Activity at the volcano continued at a low level during the past 24 hours, although there was a small swarm of VT earthquakes.
Ten VT earthquakes were recorded by the seismic network today, starting at 06:30 this morning. The swarm lasted throughout the rest of the day, although the rate of activity was very low, peaking at two events per hour between 13:00 and 15:00. All the VT earthquakes were located at shallow depths beneath the crater, very similar to the swarm activity seen since 1 November. Only one small rockfall signal was recorded. There was intermittent low level tremor recorded on the Gages seismic station throughout the reporting period.
Visibility was poor for much of the day with the summit obscured by clouds. Some observations of the dome were made from the ground but it was not possible to see any large changes since yesterday.
No EDM measurements were carried out today because of the poor visibility. A helicopter survey of the dome had to be abandoned for the same reason.

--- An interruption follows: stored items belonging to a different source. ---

/-- Words written out bit by bit decode to their operations. One word of each slot, written out field by field from the slot's encoding table, decodes to the operation that it stands for, and the same word with one reserved bit set decodes to none. -/
def Obligations.SlotWordsAsTheTablesWriteThem : Prop :=
  decodeScalar (0b000001#6 ++ 0b00011#5 ++ 0b00001#5 ++ 0b00010#5 ++ 0b01#2 ++ 0b1#1 ++ 0#16) = some (.sadd 3 1 2 1 1) ∧
  decodeScalar (0b000001#6 ++ 0b00011#5 ++ 0b00001#5 ++ 0b00010#5 ++ 0b01#2 ++ 0b1#1 ++ 1#16) = none ∧
  decodeVector (0b00001010#8 ++ 0b00111#5 ++ 0b00001#5 ++ 0b00000#5 ++ 0b001#3 ++ 0b00101#5 ++ 0#17) = some (.vperm 7 1 0 1 5) ∧
  decodeMatrix (0b0100#4 ++ 0b0011#4 ++ 0b1#1 ++ 0b0000000101#10 ++ 0#29) = some (.manchor 3 1 5) ∧
  decodeLoad (0b0001#4 ++ 0b01001#5 ++ 0b000010#6 ++ 0b0011#4 ++ 0b11111111111111111#17) = some (.ldv 9 2 3 0x1FFFF) ∧
  decodeStore (0b0001#4 ++ 0b00100#5 ++ 0b000001#6 ++ 0b0010#4 ++ 0b0001#4 ++ 0b0011#4 ++ 0b000000001#9) = some (.stv 4 1 2 1 3 1) ∧
  decodeSync (0b00001#5 ++ 0b000101#6 ++ 0b1#1 ++ 0b0#1 ++ 0b0000000000000000111#19) = some (.wait 5 1 7) ∧
  decodeSync (0b00001#5 ++ 0b000101#6 ++ 0b1#1 ++ 0b1#1 ++ 0b00110#5 ++ 0#14) = some (.waitReg 5 1 6)

/-- Every slot operation in range decodes to itself from its encoding. For each of the six slots: every operation whose fields lie in the ranges of its table decodes, from the bits that the table gives it, to itself with every operand at its value; and a word that decodes is the encoding of what it decodes to, so no word with a reserved bit set is taken for an operation. -/
def Obligations.SlotOperationsDecodeAsEncoded : Prop :=
  ((∀ o : ScalarOp, inRangeScalar o = true → decodeScalar (encodeScalar o) = some o) ∧ (∀ (w : BitVec 40) (o : ScalarOp), decodeScalar w = some o → encodeScalar o = w)) ∧
  ((∀ o : VectorOp, inRangeVector o = true → decodeVector (encodeVector o) = some o) ∧ (∀ (w : BitVec 48) (o : VectorOp), decodeVector w = some o → encodeVector o = w)) ∧
  ((∀ o : MatrixOp, inRangeMatrix o = true → decodeMatrix (encodeMatrix o) = some o) ∧ (∀ (w : BitVec 48) (o : MatrixOp), decodeMatrix w = some o → encodeMatrix o = w)) ∧
  ((∀ o : LoadOp, inRangeLoad o = true → decodeLoad (encodeLoad o) = some o) ∧ (∀ (w : BitVec 36) (o : LoadOp), decodeLoad w = some o → encodeLoad o = w)) ∧
  ((∀ o : StoreOp, inRangeStore o = true → decodeStore (encodeStore o) = some o) ∧ (∀ (w : BitVec 36) (o : StoreOp), decodeStore w = some o → encodeStore o = w)) ∧
  ((∀ o : SyncOp, inRangeSync o = true → decodeSync (encodeSync o) = some o) ∧ (∀ (w : BitVec 32) (o : SyncOp), decodeSync w = some o → encodeSync o = w))

/-- Every step keeps every memory in its canonical form. Where every memory of the module has its addresses strictly rising and lists no byte equal to what an unlisted address reads as, it has so after any step that answers a next state: scratchpads, bell images, deep-store shares, the configuration flash and the save blocks of pre-empted plots. -/
def Obligations.MemoriesStayCanonical : Prop :=
  ∀ s t : State, s.MemOk → step s = .next t → t.MemOk

/-- Right after reset no command waits, every memory is in canonical form, and the registers read the reset values of their tables. The registers of every function window read the Reset column of their tables: IDLE of both rings 1, BATCH 1, PASS and PASS_BUDGET 64, BUDGET 0xFFFF, and 0 in the ring counters, interrupt, mailbox, bell, fault, placement, quota and diagnostic registers. In the module window PART, LEVEL, STEPPING and COLS identify the module, the references and the fault summary read 0, every ceiling is 1,500 MHz, no port's spare serves, THRESH is 0x100000, every commons tally and mailbox is orphaned, and no plot is joined. The reset values of registers whose tables give none are the model's (log entry 9) and no clause reads them. -/
def Obligations.ResetLeavesTheStatedValues : Prop :=
  State.reset.pending = [] ∧ State.reset.MemOk ∧
  (∀ fn : Fn,
    (∀ off : BitVec 16, off ∈ [0x00, 0x10, 0x18, 0x20, 0x30, 0x38, 0x48, 0x58, 0x60, 0x100, 0x108, 0x110, 0x130, 0x138, 0x148, 0x1000, 0x1008, 0x1010, 0x1020, 0x1028] → State.reset.readReg fn (.function off) = 0) ∧
    State.reset.readReg fn (.function 0x08) = 0x200 ∧ State.reset.readReg fn (.function 0x28) = 0x200 ∧ State.reset.readReg fn (.function 0x40) = 0x100000000 ∧
    State.reset.readReg fn (.function 0x118) = 0x40 ∧ State.reset.readReg fn (.function 0x1018) = 0x400000FFFF) ∧
  (let ident := State.reset.readReg 0 (.module 0)
   ident.extractLsb' 0 16 = 0x4D32 ∧ ident.extractLsb' 20 4 = 2 ∧ ident.extractLsb' 24 8 = 0x41 ∧ ident.extractLsb' 40 8 = 0x40) ∧
  (∀ k < 16, State.reset.readReg 0 (.module (BitVec.ofNat 26 (0x1000 + 0x400 * k))) = 0x100000 ∧ State.reset.readReg 0 (.module (BitVec.ofNat 26 (0x1008 + 0x400 * k))) = 0x1E00000) ∧
  (∀ f < 8, State.reset.readReg 0 (.module (BitVec.ofNat 26 (0x100080 + 0x100000 * f))) = 0x5DC0000) ∧
  (∀ fn : Fn, State.reset.readReg 0 (.module (BitVec.ofNat 26 (0x800 + 8 * fn.toNat))) = 0) ∧
  (State.reset.readReg 0 (.module 0x10) = 0 ∧ State.reset.readReg 0 (.module 0x08) = 0 ∧ State.reset.readReg 0 (.module 0x10000) = 0 ∧ State.reset.readReg 0 (.module 0x10018) = 0x1001000)


namespace Sys2Proof.Claims

open Sys2Proof.Machine

/-! ### Scalar results as the rules state them -/

/-- What a scalar-slot operation computes: the registers it reads, its destination, the fc from issue to its write, the value and whether a saturating form clamped it (R196, R200). -/
structure ScalarSpec where
  reads : List (BitVec 5)
  dest : BitVec 5
  lat : Nat
  value : Word
  clamped : Bool

/-- A signed sum or product kept to 64 bits by OV: wrapped, clamped to the signed range, or clamped to the unsigned range (R200). -/
def keptBy (ov : BitVec 2) (signed unsigned : Int) : Word × Bool :=
  if ov = 1 then (BitVec.ofInt 64 (max (-2 ^ 63) (min (2 ^ 63 - 1) signed)), decide (signed < -2 ^ 63 ∨ 2 ^ 63 ≤ signed))
  else if ov = 2 then (BitVec.ofInt 64 (max 0 (min (2 ^ 64 - 1) unsigned)), decide (unsigned < 0 ∨ 2 ^ 64 ≤ unsigned))
  else (BitVec.ofInt 64 signed, false)

/-- The operations of R200 and SFEAT (R213); `none` for the others. -/
def scalarSpec (c : CoreState) : ScalarOp → Option ScalarSpec
  | .sadd d a b ov sub =>
    let x := c.readS a
    let y := c.readS b
    let r := if sub = 1 then keptBy ov (x.toInt - y.toInt) ((x.toNat : Int) - y.toNat) else keptBy ov (x.toInt + y.toInt) ((x.toNat : Int) + y.toNat)
    some { reads := [a, b], dest := d, lat := 1, value := r.1, clamped := r.2 }
  | .saddi d a imm => some { reads := [a], dest := d, lat := 1, value := c.readS a + imm.signExtend 64, clamped := false }
  | .smul d a b ov =>
    let r := keptBy ov ((c.readS a).toInt * (c.readS b).toInt) (((c.readS a).toNat : Int) * (c.readS b).toNat)
    some { reads := [a, b], dest := d, lat := 2, value := r.1, clamped := r.2 }
  | .slogic d a b fn =>
    let x := c.readS a
    let y := c.readS b
    some { reads := [a, b], dest := d, lat := 1, value := if fn = 0 then x &&& y else if fn = 1 then x ||| y else if fn = 2 then x ^^^ y else x &&& ~~~y, clamped := false }
  | .sshift d a b kind reg amt mode =>
    let x := c.readS a
    let n := if reg = 1 then ((c.readS b).extractLsb' 0 6).toNat else amt.toNat
    some { reads := if reg = 1 then [a, b] else [a], dest := d, lat := if kind = 3 then 2 else 1,
           value := if kind = 0 then x <<< n else if kind = 1 then x >>> n else if kind = 2 then x.sshiftRight n else BitVec.ofInt 64 (roundShift x.toInt n mode 0), clamped := false }
  | .sminmax d a b max uns =>
    let x := c.readS a
    let y := c.readS b
    let less : Bool := if uns = 1 then decide (x.toNat < y.toNat) else decide (x.toInt < y.toInt)
    some { reads := [a, b], dest := d, lat := 1, value := if max = 1 then (if less then y else x) else (if less then x else y), clamped := false }
  | .scmp d a b cond =>
    let x := c.readS a
    let y := c.readS b
    let holds : Bool := match cond.toNat with
      | 0 => decide (x = y)
      | 1 => decide (x ≠ y)
      | 2 => decide (x.toInt < y.toInt)
      | 3 => decide (x.toInt ≤ y.toInt)
      | 4 => decide (x.toNat < y.toNat)
      | 5 => decide (x.toNat ≤ y.toNat)
      | 6 => decide (y.toInt < x.toInt)
      | _ => decide (y.toInt ≤ x.toInt)
    some { reads := [a, b], dest := d, lat := 1, value := if holds then 1 else 0, clamped := false }
  | .ssel d a b x => some { reads := [a, b, x], dest := d, lat := 1, value := if c.readS x = 0 then c.readS b else c.readS a, clamped := false }
  | .slui d imm => some { reads := [d], dest := d, lat := 1, value := (c.readS d).extractLsb' 0 40 ++ imm, clamped := false }
  | .smovi d imm => some { reads := [], dest := d, lat := 1, value := imm.signExtend 64, clamped := false }
  | .sfeat d index =>
    some { reads := [], dest := d, lat := 1, value := if index = 0 then c.tables.featPos else if index = 1 then c.tables.featPlot else if index = 2 then featArray else 2, clamped := false }
  | .snop => none
  | .amov _ _ _ => none
  | .aadd _ _ _ => none
  | .aget _ _ => none
  | .lbegin _ _ _ _ => none
  | .linc _ _ _ _ _ => none
  | .snext _ _ _ _ => none
  | .sown _ _ => none

end Sys2Proof.Claims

A series of four COSPEC measurements were taken this morning. These indicated a sulphur dioxide flux of an average of 250 tonnes per day, slightly lower than the last measurement. The amount of sulphur dioxide coming from the volcano has been quite low since 31 October, averaging below 400 tonnes per day.
The scientific data gathered over the last few days shows that the risk of a sudden explosion on the dome has decreased significantly. The VT seismicity has declined to a very low level and there is a renewal of dome growth. This morning the scientists at MVO recommended that the level of alert should be reduced and the authorities announced the change from Orange to Amber at 10:00.

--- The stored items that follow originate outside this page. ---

-- ==== Sys2Proof/Tests/Slice0.lean ====
section
/-! SUPPORT. Tests: slot words written out from the encoding tables, one ill-formed command for each check of `Instr.wf`, and for every statement a small state and operands that meet its hypotheses (`test_can_…`). -/

namespace Sys2Proof.Tests

open Sys2Proof.Machine Sys2Proof.Claims

set_option Elab.async false

/-! ### Words of each slot, field by field (R109, R149, R165, R199, R239, R248) -/

/-- SSHIFT S7, S1 by S2 arithmetic right, from the register: opcode 0x05, KIND 2, REG 1 (R199). -/
theorem test_word_scalar : decodeScalar (0x05#6 ++ 7#5 ++ 1#5 ++ 2#5 ++ 2#2 ++ 1#1 ++ 0#6 ++ 0#2 ++ 0#8) = some (.sshift 7 1 2 2 1 0 0) := by decide

/-- VMOVI V3: OPC, VD 3, and 32 immediate bits after 3 zero bits. -/
theorem test_word_vector : decodeVector (encodeVector (.vmovi 3 0xDEADBEEF)) = some (.vmovi 3 0xDEADBEEF) := by decide

/-- TADD T63 by 1 with NEG: OPC 3, TALLY 63, NEG 1, REG 0, AMOUNT. -/
theorem test_word_sync : decodeSync (0b00011#5 ++ 63#6 ++ 1#1 ++ 0#1 ++ 1#19) = some (.tadd 63 1 1) := by decide

/-- MNOP with WARM: OPC 0, WARM in the bit below OPC. -/
theorem test_word_matrix : decodeMatrix (encodeMatrix (.mnop 1)) = some (.mnop 1) ∧ encodeMatrix (.mnop 0) = 0 := by decide

/-- LDS S9, H2, A3, OFF -1 and STS: the raw forms of the load and store slots. -/
theorem test_word_load_store : decodeLoad (encodeLoad (.lds 9 2 3 0x1FFFF)) = some (.lds 9 2 3 0x1FFFF) ∧ decodeStore (encodeStore (.sts 31 63 15 0)) = some (.sts 31 63 15 0) := by decide

/-! ### Ill-formed commands, one for each check -/

/-- A packet whose LENGTH is not its payload's. -/
def badPacket : PacketIn := { fn := 0, flags := 0, plot := 0, byte3 := 0, length := 8, tag := 0, bell := 0, param := 0, digest := 0, payload := [1] }

/-- A training result of no link. -/
def goodLinks : LinksResult := { ok := true, lit := true, module := 1, depth := 4 }

theorem test_ill_formed_packet : (Instr.nop badPacket).wf = false ∧ (Instr.nop { badPacket with length := 1 }).wf = true := by decide
theorem test_ill_formed_scrub : (Instr.imageScrubPass 0 8 0 false false).wf = false ∧ (Instr.imageScrubPass 0 7 0 false false).wf = true := by decide
theorem test_ill_formed_link : (Instr.bridgeLinkFailure 0 0 36).wf = false ∧ (Instr.bridgeLinkFailure 0 0 35).wf = true := by decide
theorem test_ill_formed_codeword : (Instr.codewordReceived 0 9 0 0).wf = false ∧ (Instr.codewordReceived 0 8 0 545).wf = false ∧ (Instr.codewordReceived 0 8 0 544).wf = true := by decide
theorem test_ill_formed_nak : (Instr.nakReceived 0 9 0 0).wf = false ∧ (Instr.nakReceived 0 8 0 4097).wf = false ∧ (Instr.ackReceived 0 9 0).wf = false := by decide
theorem test_ill_formed_rail : (Instr.railTrip 10).wf = false ∧ (Instr.railTrip 9).wf = true := by decide
theorem test_ill_formed_unlock : (Instr.debugUnlock 3 0 0).wf = false ∧ (Instr.debugUnlock 1 (2 ^ 768) 0).wf = false ∧ (Instr.debugUnlock 2 0 (2 ^ 768)).wf = false := by decide +kernel
theorem test_ill_formed_bus : (Instr.i3cRead 0).wf = false ∧ (Instr.i3cRead 1).wf = true ∧ (Instr.creditReturn 0 0 0).wf = false := by decide
theorem test_ill_formed_links : (Instr.linksDone { goodLinks with depth := 5 }).wf = false ∧ (Instr.linksDone goodLinks).wf = true := by decide
theorem test_ill_formed_slot :
    (Instr.sadd { core := 0, fill := false, head := some { dt := 0, header := 0, slots := 0 } } 0).wf = false ∧ (Instr.sadd { core := 0, fill := false, head := some { dt := 0, header := 0, slots := 2 ^ 34 } } 0).wf = true ∧
      (Instr.synop { core := 0, fill := false, head := some { dt := 0, header := 0, slots := 0 } } 1).wf = false ∧ (Instr.synop { core := 0, fill := false, head := none } 1).wf = true := by decide
theorem test_ill_formed_diag : (Instr.diagStep 0 (some { code := 0x9000, core := 0, offset := 0, site := 0 })).wf = false ∧ (Instr.diagStep 0 (some { code := 0x2007, core := 0, offset := 0, site := 0 })).wf = true := by decide
theorem test_ill_formed_sample : (Instr.thermalSample { junction := [], stackTemps := [], optical := [], hub := 0 }).wf = false := by decide

/-! ### A plot that runs: function 1 on two rows and two columns, core 0 at offset 0 -/

/-- The plot. -/
def plotRun : Plot := { place := { state := 3, rows := 2, cols := 2, image := some 0 }, step := { phase := .running, released := 1 } }

/-- A core with two tensors of the main stream: handle 0 is 512 words of 32 bits, handle 1 is 32 rows of 64 8-bit elements; both registers' banks are empty. -/
def coreRun : CoreState :=
  { owner := some 1
    tables := { handle := [(0, 0x100001F0000), (1, 0x101001F0000)]
                desc := [(0, 0x01FF000000000012), (4, 0x003F000000000020), (5, 0x1F), (6, 0x40)]
                slot := [], ring := [] } }

/-- The module with that core. -/
def withCore (c : CoreState) : State := { State.reset with cores := [(0, c)], plots := [(1, plotRun)] }

/-- The first command of a main-stream bundle of class 0. -/
def firstMain : Issue := { core := 0, fill := false, head := some { dt := 0, header := 0, slots := 0 } }

/-- The first command of a fill bundle, and a core whose fill stream runs. -/
def firstFill : Issue := { core := 0, fill := true, head := some { dt := 0, header := 0x800, slots := 0 } }

/-- The core with the fill stream enabled. -/
def coreFill : CoreState := { coreRun with work.entry.fillEn := true, step.main.stopped := true }

/-- The bundles issue. -/
theorem test_can_issue : Issues (withCore coreRun) firstMain ∧ Issues (withCore coreFill) firstFill := by
  unfold Issues
  decide

/-- Registers at the ends of each class are the main stream's, and nothing lands in the fc of the results. -/
theorem test_can_use :
    Usable (opened (withCore coreRun) firstMain) false [(.s, 0), (.s, 31), (.a, 0), (.a, 15), (.v, 0), (.v, 31), (.m, 7)] ∧ Unclaimed (opened (withCore coreRun) firstMain) (.s, 31) 2 ∧
      Unclaimed (opened (withCore coreRun) firstMain) (.v, 31) 3 ∧ Unclaimed (opened (withCore coreRun) firstMain) (.a, 15) 1 ∧ Unclaimed (opened (withCore coreRun) firstMain) (.m, 7) 1 := by
  unfold Usable Unclaimed
  decide

/-- With FILL_EN the streams' registers part: S24 is the fill stream's, S23 the main stream's (R204). -/
theorem test_can_use_fill :
    Usable (opened (withCore coreFill) firstFill) true [(.s, 24), (.v, 24), (.a, 12), (.m, 6)] ∧ (opened (withCore coreFill) firstFill).mayUse true (.s, 23) = false := by
  unfold Usable
  decide

/-- ScalarOperationsScheduleTheirResults, AddressOperationsScheduleTheirResults: operands in range, at the ends of their fields, for each operation. -/
theorem test_can_scalar : [ScalarOp.sadd 31 31 31 2 1, .saddi 0 0 0, .smul 31 1 2 1, .slogic 1 2 3 3, .sshift 1 2 0 3 0 63 2, .sminmax 1 2 3 1 1, .scmp 1 2 3 7, .ssel 1 2 3 4, .slui 1 0xFFFFFF, .smovi 1 0,
    .sfeat 1 3].all (fun o => inRangeScalar o && (scalarSpec (opened (withCore coreRun) firstMain) o).isSome) = true := by decide

/-- VectorOperationsScheduleTheirLanes: each operation in range has its lanes. -/
theorem test_can_vector : [VectorOp.vadd 1 2 3 2 1, .vmul 1 2 3 1 1 1, .vmulh 1 2 3 0 3, .vshift 1 2 3 3 1 0 2, .vlogic 1 2 3 3, .vminmax 1 2 3 1 1, .vcount 1 2 1, .vsel 1 2 3 7, .vperm 1 2 3 6 31, .vmovi 1 0,
    .vsplat 1 31].all (fun o => inRangeVector o && (laneSpec (opened (withCore coreRun) firstMain) [] o).isSome) = true := by decide

/-- ConversionsScheduleTheirResults: an existing format of each kind, MX and not. -/
theorem test_can_convert : inRangeVector (.vunpk 1 2 3 0 0 0 0 0) = true ∧ fmtWidth 0 ≠ 0 ∧ inRangeVector (.vpack 1 2 3 5 0 0 0 3 1) = true ∧ fmtIsMx 5 = true ∧ fmtWidth 5 ≠ 0 := by decide

/-- StreamOperationsChangeTheirStream: a frame that may be opened, one that exists, and an owner below 3. -/
theorem test_can_loop : (0 : BitVec 3).toNat = ((opened (withCore coreRun) firstMain).stream false).depth ∧ headerClass ((opened (withCore coreRun) firstMain).stream false).header = 0 ∧
    inRangeScalar (.linc 5 3 15 1 0) = true ∧ inRangeScalar (.snext 1 0 0 8191) = true ∧ inRangeScalar (.lbegin 0 0 0 1) = true := by decide

/-- The first command of a bundle with STOP. -/
def firstStop : Issue := { core := 0, fill := false, head := some { dt := 0, header := 0x400, slots := 0 } }

/-- LoopEndsAndStops: class 1 with one open frame, and STOP on a core with nothing in flight. -/
theorem test_can_loop_end :
    let c : CoreState := { coreRun with step.main.depth := 6, work.mainFrames := [(0, { count := 1 }), (5, { count := 2 })] }
    let i : Issue := { firstMain with head := some { dt := 0, header := 0x6000, slots := 0 } }
    headerClass ((opened (withCore c) i).stream false).header = 6 ∧ ((opened (withCore c) i).stream false).depth = 6 ∧ (opened (withCore c) i).bundleLive false = true := by decide

theorem test_can_stop :
    let u := became (withCore coreRun) 0 (opened (withCore coreRun) firstStop)
    headerStop ((opened (withCore coreRun) firstStop).stream false).header = true ∧ (u.core 0).stopCode false (u.entryPending 0) (u.roundOpen 0) = none ∧ (opened (withCore coreRun) firstStop).bundleLive false = true := by
  decide +kernel

/-! ### Loads, stores and landings -/

/-- The opened core of a main bundle. -/
def cMain : CoreState := opened (withCore coreRun) firstMain

/-- The core's environment. -/
def envMain : Env := (withCore coreRun).env 0

/-- LoadsScheduleTheirReads: LDV from the first element and LDS from the last place where 8 bytes still fit, main stream, ports free. -/
theorem test_can_load_raw :
    cMain.mayAccess 0 false false = true ∧ fmtWidth (cMain.descOf 0).fmt ≠ 0 ∧ (cMain.rawOffset 0 0 0).toOption = some 0 ∧ cMain.checkBytes 0 false 0 (List.range 128) = none ∧
      (cMain.rawOffset 0 0 510).toOption = some 2040 ∧ cMain.checkBytes 0 false 510 ((List.range 8).map (fun k => 2040 + k)) = none ∧
      cMain.portClash envMain [{ fc := 1, reads := (linesOf (cMain.rawBytes 0 0 128)).length, writes := 0 }] = none := by
  decide +kernel

/-- LDVS along dimension 0 and LDVG through an index tensor of words. -/
theorem test_can_load_lanes :
    (0 : BitVec 3).toNat < (cMain.descOf 0).rank ∧ laneFormat (cMain.descOf 0).fmt = true ∧ (cMain.strided 0 0 0 1).toOption.any (fun l => (cMain.checkStrided 0 0 false (.ok l)).isNone) = true ∧
      cMain.portClash envMain (lanePorts 1) = none ∧ (cMain.descOf 0).fmt = 2 ∧ (cMain.handle 0).valid = true ∧
      (cMain.indexOffs 0 0).toOption.any (fun l => (cMain.checkBytes 0 false 0 l).isNone && (cMain.portClash envMain ({ fc := 1, reads := (linesOf (cMain.offBytes 0 l)).length, writes := 0 } :: lanePorts 3)).isNone) = true := by
  decide +kernel

/-- StoresScheduleTheirWrites: STV of one word and of sixteen, STS, STVS and STVG in range. -/
theorem test_can_store :
    inRangeStore (.stv 1 0 0 15 0 0) = true ∧ inRangeStore (.stv 1 0 0 0 15 0) = true ∧ cMain.mayAccess 0 false true = true ∧ cMain.checkBytes 0 true 0 (List.range 128) = none ∧
      (cMain.strided 0 0 0 1).toOption.any (fun l => (cMain.checkStrided 0 0 true (.ok l)).isNone) = true ∧ cMain.portClash envMain (storePorts 2) = none := by
  decide +kernel

/-- VlutSchedulesItsReads: 32-bit entries, T16 clear, no VLUT running. -/
theorem test_can_lut : (cMain.descOf 0).rank = 1 ∧ (cMain.descOf 0).fmt = 2 ∧ cMain.step.vlutEnd ≤ 0 ∧ cMain.lutCheck 2 0 false = none := by decide +kernel

/-- A core with one event of each landing kind in flight. -/
def coreLanding : CoreState :=
  { coreRun with step.events := [{ fc := 3, ev := .result (.s 31 7) {} }, { fc := 4, ev := .write [] false {} }, { fc := 5, ev := .result (.v 2 {}) { fill := true } }] }

/-- LandingCommandsRunToTheirEvent: a result in fc 3, a store in fc 4, a fill result in fc 5. -/
theorem test_can_land : NextOf coreLanding (fun e => match e with | .result _ _ => true | _ => false) 3 ∧ NextOf coreLanding (fun e => match e with | .write _ _ _ => true | _ => false) 4 := by
  unfold NextOf
  decide +kernel

/-- ResultWritesLand: results of each shape alone in flight, S0 and S31 among them; S31 zeroes its draw count. -/
theorem test_can_land_result :
    [RegWrite.s 0 5, .s 31 5, .s 23 5, .a 0 1, .a 15 1, .m 7 {}, .v 31 {}, .vpart 1 {} 0 32, .vlane 1 31 7].all (fun w =>
      ((withCore { coreRun with step.events := [{ fc := 0, ev := .result w {} }] }).env 0).running) = true := by
  decide +kernel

We must however remind everyone that the volcano is still in a very dangerous state and that residents should follow the recommendations laid out in the alert procedures and listen to Radio Montserrat. The renewed growth of the dome means that rockfall activity is likely to continue and there may be pyroclastic flows into the Tar River Valley. These will generate ashfall downwind of the volcano. The Tar River and Long Ground areas remain especially dangerous and anyone entering these areas is putting themselves at risk of death.
The sirens will be tested between 3 and 6 p.m. tomorrow. They will be tested at the same time every Wednesday.